• _WORK REQUEST_:
Using the records below, quote only the span that opens with the line containing "loadBytesOp kbufStart 0" and closes with the line containing "makes a hardware", exactly and inclusively.

• _INFORMATION GIVEN_:
-- ==== Sys2Proof/Machine/Ops.lean ====
section
/-! DEFINITION. The named operations over buffers and registers: reading and writing a buffer, starting a command,
completing it (the device's "trap entry", 60_exceptions.md R606), acknowledging it (its "return", R607), reset. -/

namespace Sys2Proof.Machine

/-! ### Sparse data by key: buffers and the host's named values -/

/-- The value listed at a key. -/
def Sparse.get {α : Type} (k : Nat) : List (Nat × α) → Option α
  | [] => none
  | (j, v) :: rest => if j = k then some v else Sparse.get k rest

/-- List a value at a key, in the place of any value listed there, keeping the keys strictly rising. -/
def Sparse.insert {α : Type} (k : Nat) (v : α) : List (Nat × α) → List (Nat × α)
  | [] => [(k, v)]
  | (j, u) :: rest =>
    if k < j then (k, v) :: (j, u) :: rest
    else if k = j then (k, v) :: rest
    else (j, u) :: Sparse.insert k v rest

/-- Byte `k` of a buffer: a byte, or `none` for POISON (10_state.md R141). -/
def Memory.get (m : Memory) (k : Nat) : Option Byte := Sparse.get k m

/-- `buf[k] <- b`. -/
def Memory.set (m : Memory) (k : Nat) (b : Byte) : Memory := Sparse.insert k b m

/-- `buf[k + j] <- bs[j]` for each `j`, as one access (20_memory.md R204, R209). -/
def Memory.setBytes (m : Memory) (k : Nat) : List Byte → Memory
  | [] => m
  | b :: bs => Memory.setBytes (m.set k b) (k + 1) bs

/-- A buffer whose bytes from index `k` on are `bs`, and every other byte POISON. -/
def Memory.ofBytesFrom (k : Nat) : List Byte → Memory
  | [] => []
  | b :: bs => (k, b) :: Memory.ofBytesFrom (k + 1) bs

/-- A buffer that holds `bs` from index 0 on and POISON beyond (40_lifecycle.md R404). -/
def Memory.ofBytes (bs : List Byte) : Memory := Memory.ofBytesFrom 0 bs

/-- The slice `buf[0..n)`, each byte or POISON. -/
def Memory.slice (m : Memory) (n : Nat) : List (Option Byte) := (List.range n).map m.get

/-- Every listed index is below the buffer's size. -/
abbrev Memory.fits (m : Memory) (size : Nat) : Prop := ∀ c ∈ m, c.1 < size

/-! ### The engine phase -/

/-- STATUS.BUSY: 1 exactly when the phase is BUSY (10_state.md R130). -/
def Phase.isBusy : Phase → Bool
  | .idle => false
  | .busy _ => true

/-- The snapshot an accepted write of `v` to CMD takes (40_lifecycle.md R401). -/
def State.snapshotWith (s : State) (v : Word) : Snapshot :=
  { cmd := v, ilen := s.ilen, klen := s.klen, ibuf := s.ibuf, kbuf := s.kbuf }

/-- An accepted write of `v` to CMD: the start of a command, 40_lifecycle.md R400. BUSYWR and CTRL stay. -/
def State.startCommand (s : State) (v : Word) : State :=
  { s with
    cmd := v
    done := false
    errcode := .ok
    olen := 0#32
    phase := .busy (s.snapshotWith v) }

/-- The command word the engine is running, if it is running one: the nearest thing to a fetch this device has
(10_state.md R101, 20_memory.md R224). -/
def State.runningWord (s : State) : Option Word :=
  match s.phase with
  | .idle => none
  | .busy snap => some snap.cmd

/-! ### Completion, in one atomic step: 40_lifecycle.md R403 -/

/-- What every completion writes: DONE and the phase, and the three results given. -/
def State.completeWith (s : State) (c : ErrCode) (olen : Word) (obuf : Memory) : State :=
  { s with errcode := c, olen := olen, obuf := obuf, done := true, phase := .idle }

/-- NoData: OLEN 0, OK, OBUF unchanged (40_lifecycle.md R403, R409). -/
def State.completeNoData (s : State) : State := s.completeWith .ok 0#32 s.obuf

/-- Ok(out): OBUF holds `out` and POISON beyond it, OLEN its length (40_lifecycle.md R404). -/
def State.completeOk (s : State) (out : List Byte) : State :=
  s.completeWith .ok (BitVec.ofNat 32 out.length) (Memory.ofBytes out)

/-- Whether an error leaves OBUF as it was (40_lifecycle.md R405). -/
def ErrCode.keepsObuf : ErrCode → Bool
  | .illegalCommand => true
  | .capacityError => true
  | _ => false

/-- Fail(c): taking an error, 40_lifecycle.md R405 and 60_exceptions.md R606. OLEN 0; OBUF POISON, or unchanged
for IllegalCommand and CapacityError. -/
def State.completeFail (s : State) (c : ErrCode) : State :=
  s.completeWith c 0#32 (if c.keepsObuf then s.obuf else [])

/-- FREE VALUE: one of the codes a command may report, unconstrained among them (log 6). -/
def pickCode (allowed : List ErrCode) (n : Nat) : ErrCode :=
  allowed.getD (Config.freeCode n % allowed.length) .ok

/-- FREE VALUE: an OLEN up to OBUF_BYTES, unconstrained below that (log 6). -/
def pickOlen (obufBytes n : Nat) : Word := BitVec.ofNat 32 (Config.freeOlen n % (obufBytes + 1))

/-- Completion after the body read a POISON byte, 70_reset_and_hazards.md R726: UNDEF_READ_ENGINE is recorded;
ERRCODE is any code the command may complete with; OLEN any value up to OBUF_BYTES if that is OK and 0 otherwise;
OBUF is all POISON. -/
def State.completeUndef (s : State) (allowed : List ErrCode) : State :=
  let c := pickCode allowed s.freeCtr
  { s.completeWith c (if c = .ok then pickOlen s.params.obufBytes s.freeCtr else 0#32) [] with
    faults := { s.faults with undefReadEngine := true }
    freeCtr := s.freeCtr + 1 }

/-- Why a command body ends without a result: `raise Fail(c)`, or a read of a POISON byte. -/
inductive Stop where
  | fail (c : ErrCode)
  | undefRead
deriving DecidableEq, Repr

/-- What a command body returns: NoData, or Ok(out) (40_lifecycle.md R403). -/
inductive Result where
  | noData
  | data (out : List Byte)
deriving DecidableEq, Repr

/-- A computation of a command body: later steps do not run after a stop (00_scope.md section 5). -/
abbrev Body (α : Type) := Except Stop α

/-- `raise Fail(c)`. -/
def failWith {α : Type} (c : ErrCode) : Body α := .error (.fail c)

/-- The completion of a command whose body gave `r` (40_lifecycle.md R403). -/
def State.complete (s : State) (allowed : List ErrCode) (r : Body Result) : State :=
  match r with
  | .ok .noData => s.completeNoData
  | .ok (.data out) => s.completeOk out
  | .error (.fail c) => s.completeFail c
  | .error .undefRead => s.completeUndef allowed

/-- The engine's one step: complete the running command by its body, a function of the snapshot
(40_lifecycle.md R402, R403, R411). Not enabled while the phase is IDLE. -/
def runCommand (s : State) (allowed : List ErrCode) (body : Snapshot → Body Result) :
    Host.Outcome State Fault Refusal :=
  match s.phase with
  | .idle => .fault .completionNotEnabled
  | .busy snap => .next (s.complete allowed (body snap))

/-! ### Reset: 70_reset_and_hazards.md R700 to R704 -/

/-- A reset of the device, hardware or soft: every register and field of 10_state.md R140 takes its reset value,
a running command is abandoned, every buffer byte is POISON. Recorded faults stay (R726); the sizes are
hardwired; the host and the schedule are no part of the device. -/
def State.deviceReset (s : State) : State :=
  { s with
    irqEn := false
    done := false
    busywr := false
    errcode := .ok
    cmd := 0#32
    ilen := 0#32
    klen := 0#32
    olen := 0#32
    kbuf := []
    ibuf := []
    obuf := []
    phase := .idle }

/-! ### The single-register writes the bus makes -/

/-- A write dropped because BUSY = 1, 70_reset_and_hazards.md R722. -/
def State.dropWrite (s : State) : State := { s with busywr := true }

/-- W1C of STATUS: each of DONE (bit 1) and BUSYWR (bit 3) is cleared by a 1 and kept by a 0 (10_state.md R105).
Clearing DONE is how the host finishes with a completion (60_exceptions.md R607). -/
def State.acknowledge (s : State) (v : Word) : State :=
  { s with done := s.done && !v.getLsbD 1, busywr := s.busywr && !v.getLsbD 3 }

/-- A write to CTRL: bit 0 set is a soft reset, whatever the other bits (70_reset_and_hazards.md R704); bit 0
clear sets IRQ_EN to bit 1 and nothing else (R705). -/
def State.writeCtrl (s : State) (v : Word) : State :=
  if v.getLsbD 0 then s.deviceReset else { s with irqEn := v.getLsbD 1 }

/-- Record BUS_ERROR, 70_reset_and_hazards.md R726. -/
def State.recordBusError (s : State) : State := { s with faults := { s.faults with busError := true } }

/-- Record UNDEF_READ_HOST, 70_reset_and_hazards.md R726. -/
def State.recordUndefRead (s : State) : State := { s with faults := { s.faults with undefReadHost := true } }

/-- Step the counter the free values are applied to (log 6). -/
def State.nextFree (s : State) : State := { s with freeCtr := s.freeCtr + 1 }

end Sys2Proof.Machine
end

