-- ==== Sys2Proof/Machine/HostAgent.lean ====
section
/-! DEFINITION. The HOST agent's step over a program in the host notation, the notation's pseudo-operations, and
whose turn it is (30_encoding.md R307, R308; 70_reset_and_hazards.md R727). -/

namespace Sys2Proof.Machine

/-- The value a host write carries, if it is bound. -/
def HostAgent.eval (h : HostAgent) : HostValue → Option Word
  | .const v => some v
  | .name x => Sparse.get x h.vars

/-- The index of the line `label l` in a program, if it has one: `label:` names the next line. DESIGN CHOICE
(log 12): of several lines with one label, the first, as 30_encoding.md R307 does not say which. -/
def labelIndex (l : Nat) : List HostOp → Option Nat
  | [] => none
  | op :: rest => if op = .label l then some 0 else (labelIndex l rest).map (· + 1)

/-- Go to the next line. -/
def HostAgent.advance (h : HostAgent) : HostAgent := { h with pc := h.pc + 1 }

/-- Bind a name to what a read got. -/
def HostAgent.bind (h : HostAgent) (x : Nat) (v : Word) : HostAgent := { h with vars := Sparse.insert x v h.vars }

/-- The host goes to the next line. -/
def State.hostAdvance (s : State) : State := { s with host := s.host.advance }

/-- The host binds a name and goes to the next line. -/
def State.hostBind (s : State) (x : Nat) (v : Word) : State := { s with host := (s.host.bind x v).advance }

/-- The host goes to a line. -/
def State.hostJump (s : State) (line : Nat) : State := { s with host := { s.host with pc := line } }

/-- A host write of a value: MemWrite, or BUS_ERROR recorded and nothing written (20_memory.md R204, R208). The
host then goes on to its next line (log 8). -/
def hostWrite (s : State) (n : Width) (off : Offset) (v : Word) : State :=
  match s.memWrite n off v with
  | none => s.recordBusError.hostAdvance
  | some t => t.hostAdvance

/-- A host read into a name: MemRead; a POISON byte is recorded as UNDEF_READ_HOST and seen as a free byte; after
BUSERR the name holds a free word (20_memory.md R203, R208; 70_reset_and_hazards.md R726; log 7, 8). -/
def hostRead (s : State) (n : Width) (off : Offset) (x : Nat) : State :=
  match s.memRead n off with
  | .busError => s.recordBusError.nextFree.hostBind x (Config.freeWord s.freeCtr)
  | .word v => s.hostBind x v
  | .bytes bs =>
    if bs.all Option.isSome then s.hostBind x (bytesWord (fillPoison s.freeCtr 0 bs))
    else s.recordUndefRead.nextFree.hostBind x (bytesWord (fillPoison s.freeCtr 0 bs))

/-- BNZ, 30_encoding.md R307: continue at the label if `(value & mask) != 0`, else at the next line. Of several
lines with that label the first is taken, and the step faults where there is none (log 12). -/
def hostBranch (s : State) (x : Nat) (mask : Word) (l : Nat) : Host.Outcome State Fault Refusal :=
  match Sparse.get x s.host.vars with
  | none => .fault .unboundHostName
  | some v =>
    if v &&& mask = 0#32 then .next s.hostAdvance
    else
      match labelIndex l s.host.prog with
      | none => .fault .unknownHostLabel
      | some line => .next (s.hostJump line)

/-- The host program's next operation, if it has one (70_reset_and_hazards.md R728). -/
def State.hostLine (s : State) : Option HostOp := s.host.prog[s.host.pc]?

/-- One step of the HOST agent: the next line of its program. Past the last line it has no operation, and nothing
happens (70_reset_and_hazards.md R728, log 2). -/
def hostStep (s : State) : Host.Outcome State Fault Refusal :=
  match s.hostLine with
  | none => .next s
  | some (.write n off v) =>
    match s.host.eval v with
    | none => .fault .unboundHostName
    | some w => .next (hostWrite s n off w)
  | some (.read n off x) => .next (hostRead s n off x)
  | some (.label _) => .next s.hostAdvance
  | some (.bnz x mask l) => hostBranch s x mask l

/-- The agent that moves by the default rule: ENGINE while a command runs, so that a completion comes before
a host write due with it (60_exceptions.md R605), else HOST (log 1). -/
def State.defaultAgent (s : State) : Agent := if s.isBusy then .engine else .host

/-- Whether an agent has a step, 70_reset_and_hazards.md R727: HOST while its program has a next operation, ENGINE
exactly while the phase is BUSY (40_lifecycle.md R402), ENVIRONMENT always. -/
def State.enabled (s : State) : Agent → Bool
  | .host => s.hostLine.isSome
  | .engine => s.isBusy
  | .environment => true

/-- The end of a run, 70_reset_and_hazards.md R728: the host program has no next operation and the phase is IDLE. -/
def State.runOver (s : State) : Bool := s.hostLine.isNone && !s.isBusy

/-- The agent of a free turn: nothing says which of the three it is (log 1). -/
def freeAgent (n : Nat) : Agent :=
  match Config.freeTurn n % 3 with
  | 0 => .host
  | 1 => .engine
  | _ => .environment

/-- Whose turn it is, and the state without that turn: the schedule's first entry; with none left, the default rule
or a free turn (log 1). -/
def State.takeTurn (s : State) : Agent × State :=
  match s.sched, s.freeTurn with
  | a :: rest, _ => (a, { s with sched := rest })
  | [], none => (s.defaultAgent, s)
  | [], some n => (freeAgent n, { s with freeTurn := some (n + 1) })

/-- The same state with other turns to come. -/
def State.withTurns (s : State) (turns : List Agent) (free : Option Nat) : State :=
  { s with sched := turns, freeTurn := free }

/-- The state in which the engine runs the command word `w` in the very next step: what an accepted CMD write of
`w` leaves (40_lifecycle.md R400), with the engine's turn first (log 4). -/
def State.placeCommand (s : State) (w : Word) : State := { s.startCommand w with sched := .engine :: s.sched }

/-! ### The pseudo-operations of 30_encoding.md R308 -/

/-- The offset of a register as an access writes it. -/
def Reg.at (r : Reg) : Offset := BitVec.ofNat 16 r.offset

/-- `W32 REG, v`. -/
def writeRegOp (r : Reg) (v : Word) : HostOp := .write .w32 r.at (.const v)

/-- `CMD mnem`. -/
def cmdOp (i : Instr) : List HostOp := [writeRegOp .cmd (encode i)]

/-- `WAIT`, with a fresh label `l` and the name `x` for the reads of STATUS. -/
def waitOp (l x : Nat) : List HostOp := [.label l, .read .w32 Reg.status.at x, .bnz x 1#32 l]

/-- `W8 start+i, str[i]` for each byte of a string, from index `i` on. DESIGN CHOICE (log 20): where `start+i` is no
16-bit offset (20_memory.md R200), the offset is taken modulo 2^16, as 30_encoding.md R308 does not say. DESIGN CHOICE
(log 21): of the two expansions R308 permits, the one with W8 writes, so that no byte past the string's end is written;
the one with W32 writes, which may write up to 3 bytes past it, is not taken. -/
def loadBytesOp (start i : Nat) : List Byte → List HostOp
  | [] => []
  | b :: bs => .write .w8 (BitVec.ofNat 16 (start + i)) (.const (b.setWidth 32)) :: loadBytesOp start (i + 1) bs

/-- `LOADI str`, by W8 writes (log 21). A length of 2^32 or more is written modulo 2^32 (log 20). -/
def loadiOp (str : List Byte) : List HostOp :=
  loadBytesOp ibufStart 0 str ++ [writeRegOp .ilen (BitVec.ofNat 32 str.length)]

/-- `LOADK str`, by W8 writes (log 21). A length of 2^32 or more is written modulo 2^32 (log 20). -/
def loadkOp (str : List Byte) : List HostOp :=
  loadBytesOp kbufStart 0 str ++ [writeRegOp .klen (BitVec.ofNat 32 str.length)]

/-- `RUN mnem`. -/
def runOp (i : Instr) (l x : Nat) : List HostOp := cmdOp i ++ waitOp l x

/-- `ACK`: clear DONE and BUSYWR. -/
def ackOp : List HostOp := [writeRegOp .status 0x0000000A#32]

end Sys2Proof.Machine
end

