-- ==== Sys2Proof/Machine/Step.lean ====
section
/-! DEFINITION. The machine's step: the agent whose turn it is moves (70_reset_and_hazards.md R727). -/

namespace Sys2Proof.Machine

/-- One step of an agent. ENGINE completes the running command, decoded from its word (40_lifecycle.md R402,
R406), and has no step while the phase is IDLE: its turn then passes and nothing happens (log 2). ENVIRONMENT
makes a hardware reset (70_reset_and_hazards.md R700). -/
def agentStep (a : Agent) (s : State) : Host.Outcome State Fault Refusal :=
  match a with
  | .host => hostStep s
  | .engine =>
    match s.runningWord with
    | none => .next s
    | some w => exec (decode w) s
  | .environment => .next s.deviceReset

/-- One step of the machine: by the turns the state holds (log 1). Machine/Runs.lean has the runs by any turns. -/
def step (s : State) : Host.Outcome State Fault Refusal :=
  agentStep s.takeTurn.1 s.takeTurn.2

/-- `s` with a command word placed where `step` takes its next instruction: the bits above `nbits` are 0 (log 4). -/
def State.withFetchWord (s : State) (nbits w : Nat) : State :=
  s.placeCommand (BitVec.ofNat 32 (w % 2 ^ nbits))

end Sys2Proof.Machine
end

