/-! ### deviceReset -/

@[simp] theorem State.deviceReset_irqEn : (s.deviceReset).irqEn = false := rfl
@[simp] theorem State.deviceReset_done : (s.deviceReset).done = false := rfl
@[simp] theorem State.deviceReset_busywr : (s.deviceReset).busywr = false := rfl
@[simp] theorem State.deviceReset_errcode : (s.deviceReset).errcode = .ok := rfl
@[simp] theorem State.deviceReset_cmd : (s.deviceReset).cmd = 0#32 := rfl
@[simp] theorem State.deviceReset_ilen : (s.deviceReset).ilen = 0#32 := rfl
@[simp] theorem State.deviceReset_klen : (s.deviceReset).klen = 0#32 := rfl
@[simp] theorem State.deviceReset_olen : (s.deviceReset).olen = 0#32 := rfl
@[simp] theorem State.deviceReset_kbuf : (s.deviceReset).kbuf = [] := rfl
@[simp] theorem State.deviceReset_ibuf : (s.deviceReset).ibuf = [] := rfl
@[simp] theorem State.deviceReset_obuf : (s.deviceReset).obuf = [] := rfl
@[simp] theorem State.deviceReset_phase : (s.deviceReset).phase = .idle := rfl
@[simp] theorem State.deviceReset_faults : (s.deviceReset).faults = s.faults := rfl
@[simp] theorem State.deviceReset_params : (s.deviceReset).params = s.params := rfl
@[simp] theorem State.deviceReset_host : (s.deviceReset).host = s.host := rfl
@[simp] theorem State.deviceReset_sched : (s.deviceReset).sched = s.sched := rfl
@[simp] theorem State.deviceReset_freeTurn : (s.deviceReset).freeTurn = s.freeTurn := rfl
@[simp] theorem State.deviceReset_freeCtr : (s.deviceReset).freeCtr = s.freeCtr := rfl

/-! ### dropWrite -/

@[simp] theorem State.dropWrite_irqEn : (s.dropWrite).irqEn = s.irqEn := rfl
@[simp] theorem State.dropWrite_done : (s.dropWrite).done = s.done := rfl
@[simp] theorem State.dropWrite_busywr : (s.dropWrite).busywr = true := rfl
@[simp] theorem State.dropWrite_errcode : (s.dropWrite).errcode = s.errcode := rfl
@[simp] theorem State.dropWrite_cmd : (s.dropWrite).cmd = s.cmd := rfl
@[simp] theorem State.dropWrite_ilen : (s.dropWrite).ilen = s.ilen := rfl
@[simp] theorem State.dropWrite_klen : (s.dropWrite).klen = s.klen := rfl
@[simp] theorem State.dropWrite_olen : (s.dropWrite).olen = s.olen := rfl
@[simp] theorem State.dropWrite_kbuf : (s.dropWrite).kbuf = s.kbuf := rfl
@[simp] theorem State.dropWrite_ibuf : (s.dropWrite).ibuf = s.ibuf := rfl
@[simp] theorem State.dropWrite_obuf : (s.dropWrite).obuf = s.obuf := rfl
@[simp] theorem State.dropWrite_phase : (s.dropWrite).phase = s.phase := rfl
@[simp] theorem State.dropWrite_faults : (s.dropWrite).faults = s.faults := rfl
@[simp] theorem State.dropWrite_params : (s.dropWrite).params = s.params := rfl
@[simp] theorem State.dropWrite_host : (s.dropWrite).host = s.host := rfl
@[simp] theorem State.dropWrite_sched : (s.dropWrite).sched = s.sched := rfl
@[simp] theorem State.dropWrite_freeTurn : (s.dropWrite).freeTurn = s.freeTurn := rfl
@[simp] theorem State.dropWrite_freeCtr : (s.dropWrite).freeCtr = s.freeCtr := rfl

/-! ### acknowledge -/

@[simp] theorem State.acknowledge_irqEn (v : Word) : (s.acknowledge v).irqEn = s.irqEn := rfl
@[simp] theorem State.acknowledge_done (v : Word) : (s.acknowledge v).done = (s.done && !v.getLsbD 1) := rfl
@[simp] theorem State.acknowledge_busywr (v : Word) : (s.acknowledge v).busywr = (s.busywr && !v.getLsbD 3) := rfl
@[simp] theorem State.acknowledge_errcode (v : Word) : (s.acknowledge v).errcode = s.errcode := rfl
@[simp] theorem State.acknowledge_cmd (v : Word) : (s.acknowledge v).cmd = s.cmd := rfl
@[simp] theorem State.acknowledge_ilen (v : Word) : (s.acknowledge v).ilen = s.ilen := rfl
@[simp] theorem State.acknowledge_klen (v : Word) : (s.acknowledge v).klen = s.klen := rfl
@[simp] theorem State.acknowledge_olen (v : Word) : (s.acknowledge v).olen = s.olen := rfl
@[simp] theorem State.acknowledge_kbuf (v : Word) : (s.acknowledge v).kbuf = s.kbuf := rfl
@[simp] theorem State.acknowledge_ibuf (v : Word) : (s.acknowledge v).ibuf = s.ibuf := rfl
@[simp] theorem State.acknowledge_obuf (v : Word) : (s.acknowledge v).obuf = s.obuf := rfl
@[simp] theorem State.acknowledge_phase (v : Word) : (s.acknowledge v).phase = s.phase := rfl
@[simp] theorem State.acknowledge_faults (v : Word) : (s.acknowledge v).faults = s.faults := rfl
@[simp] theorem State.acknowledge_params (v : Word) : (s.acknowledge v).params = s.params := rfl
@[simp] theorem State.acknowledge_host (v : Word) : (s.acknowledge v).host = s.host := rfl
@[simp] theorem State.acknowledge_sched (v : Word) : (s.acknowledge v).sched = s.sched := rfl
@[simp] theorem State.acknowledge_freeTurn (v : Word) : (s.acknowledge v).freeTurn = s.freeTurn := rfl
@[simp] theorem State.acknowledge_freeCtr (v : Word) : (s.acknowledge v).freeCtr = s.freeCtr := rfl

/-! ### recordBusError -/

@[simp] theorem State.recordBusError_irqEn : (s.recordBusError).irqEn = s.irqEn := rfl
@[simp] theorem State.recordBusError_done : (s.recordBusError).done = s.done := rfl
@[simp] theorem State.recordBusError_busywr : (s.recordBusError).busywr = s.busywr := rfl
@[simp] theorem State.recordBusError_errcode : (s.recordBusError).errcode = s.errcode := rfl
@[simp] theorem State.recordBusError_cmd : (s.recordBusError).cmd = s.cmd := rfl
@[simp] theorem State.recordBusError_ilen : (s.recordBusError).ilen = s.ilen := rfl
@[simp] theorem State.recordBusError_klen : (s.recordBusError).klen = s.klen := rfl
@[simp] theorem State.recordBusError_olen : (s.recordBusError).olen = s.olen := rfl
@[simp] theorem State.recordBusError_kbuf : (s.recordBusError).kbuf = s.kbuf := rfl
@[simp] theorem State.recordBusError_ibuf : (s.recordBusError).ibuf = s.ibuf := rfl
@[simp] theorem State.recordBusError_obuf : (s.recordBusError).obuf = s.obuf := rfl
@[simp] theorem State.recordBusError_phase : (s.recordBusError).phase = s.phase := rfl
@[simp] theorem State.recordBusError_faults : (s.recordBusError).faults = { s.faults with busError := true } := rfl
@[simp] theorem State.recordBusError_params : (s.recordBusError).params = s.params := rfl
@[simp] theorem State.recordBusError_host : (s.recordBusError).host = s.host := rfl
@[simp] theorem State.recordBusError_sched : (s.recordBusError).sched = s.sched := rfl
@[simp] theorem State.recordBusError_freeTurn : (s.recordBusError).freeTurn = s.freeTurn := rfl
@[simp] theorem State.recordBusError_freeCtr : (s.recordBusError).freeCtr = s.freeCtr := rfl

/-! ### recordUndefRead -/

@[simp] theorem State.recordUndefRead_irqEn : (s.recordUndefRead).irqEn = s.irqEn := rfl
@[simp] theorem State.recordUndefRead_done : (s.recordUndefRead).done = s.done := rfl
@[simp] theorem State.recordUndefRead_busywr : (s.recordUndefRead).busywr = s.busywr := rfl
@[simp] theorem State.recordUndefRead_errcode : (s.recordUndefRead).errcode = s.errcode := rfl
@[simp] theorem State.recordUndefRead_cmd : (s.recordUndefRead).cmd = s.cmd := rfl
@[simp] theorem State.recordUndefRead_ilen : (s.recordUndefRead).ilen = s.ilen := rfl
@[simp] theorem State.recordUndefRead_klen : (s.recordUndefRead).klen = s.klen := rfl
@[simp] theorem State.recordUndefRead_olen : (s.recordUndefRead).olen = s.olen := rfl
@[simp] theorem State.recordUndefRead_kbuf : (s.recordUndefRead).kbuf = s.kbuf := rfl
@[simp] theorem State.recordUndefRead_ibuf : (s.recordUndefRead).ibuf = s.ibuf := rfl
@[simp] theorem State.recordUndefRead_obuf : (s.recordUndefRead).obuf = s.obuf := rfl
@[simp] theorem State.recordUndefRead_phase : (s.recordUndefRead).phase = s.phase := rfl
@[simp] theorem State.recordUndefRead_faults : (s.recordUndefRead).faults = { s.faults with undefReadHost := true } :=
  rfl
@[simp] theorem State.recordUndefRead_params : (s.recordUndefRead).params = s.params := rfl
@[simp] theorem State.recordUndefRead_host : (s.recordUndefRead).host = s.host := rfl
@[simp] theorem State.recordUndefRead_sched : (s.recordUndefRead).sched = s.sched := rfl
@[simp] theorem State.recordUndefRead_freeTurn : (s.recordUndefRead).freeTurn = s.freeTurn := rfl
@[simp] theorem State.recordUndefRead_freeCtr : (s.recordUndefRead).freeCtr = s.freeCtr := rfl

• _YOUR SOLUTION_:
  loadBytesOp kbufStart 0 str ++ [writeRegOp .klen (BitVec.ofNat 32 str.length)]

/-- `RUN mnem`. -/
def runOp (i : Instr) (l x : Nat) : List HostOp := cmdOp i ++ waitOp l x

/-- `ACK`: clear DONE and BUSYWR. -/
def ackOp : List HostOp := [writeRegOp .status 0x0000000A#32]

end Sys2Proof.Machine
end

-- ==== Sys2Proof/Machine/Step.lean ====
section
/-! DEFINITION. The machine's step: the agent whose turn it is moves (70_reset_and_hazards.md R727). -/

namespace Sys2Proof.Machine

/-- One step of an agent. ENGINE completes the running command, decoded from its word (40_lifecycle.md R402,
R406), and has no step while the phase is IDLE: its turn then passes and nothing happens (log 2). ENVIRONMENT
makes a hardware reset (70_reset_and_hazards.md R700). -/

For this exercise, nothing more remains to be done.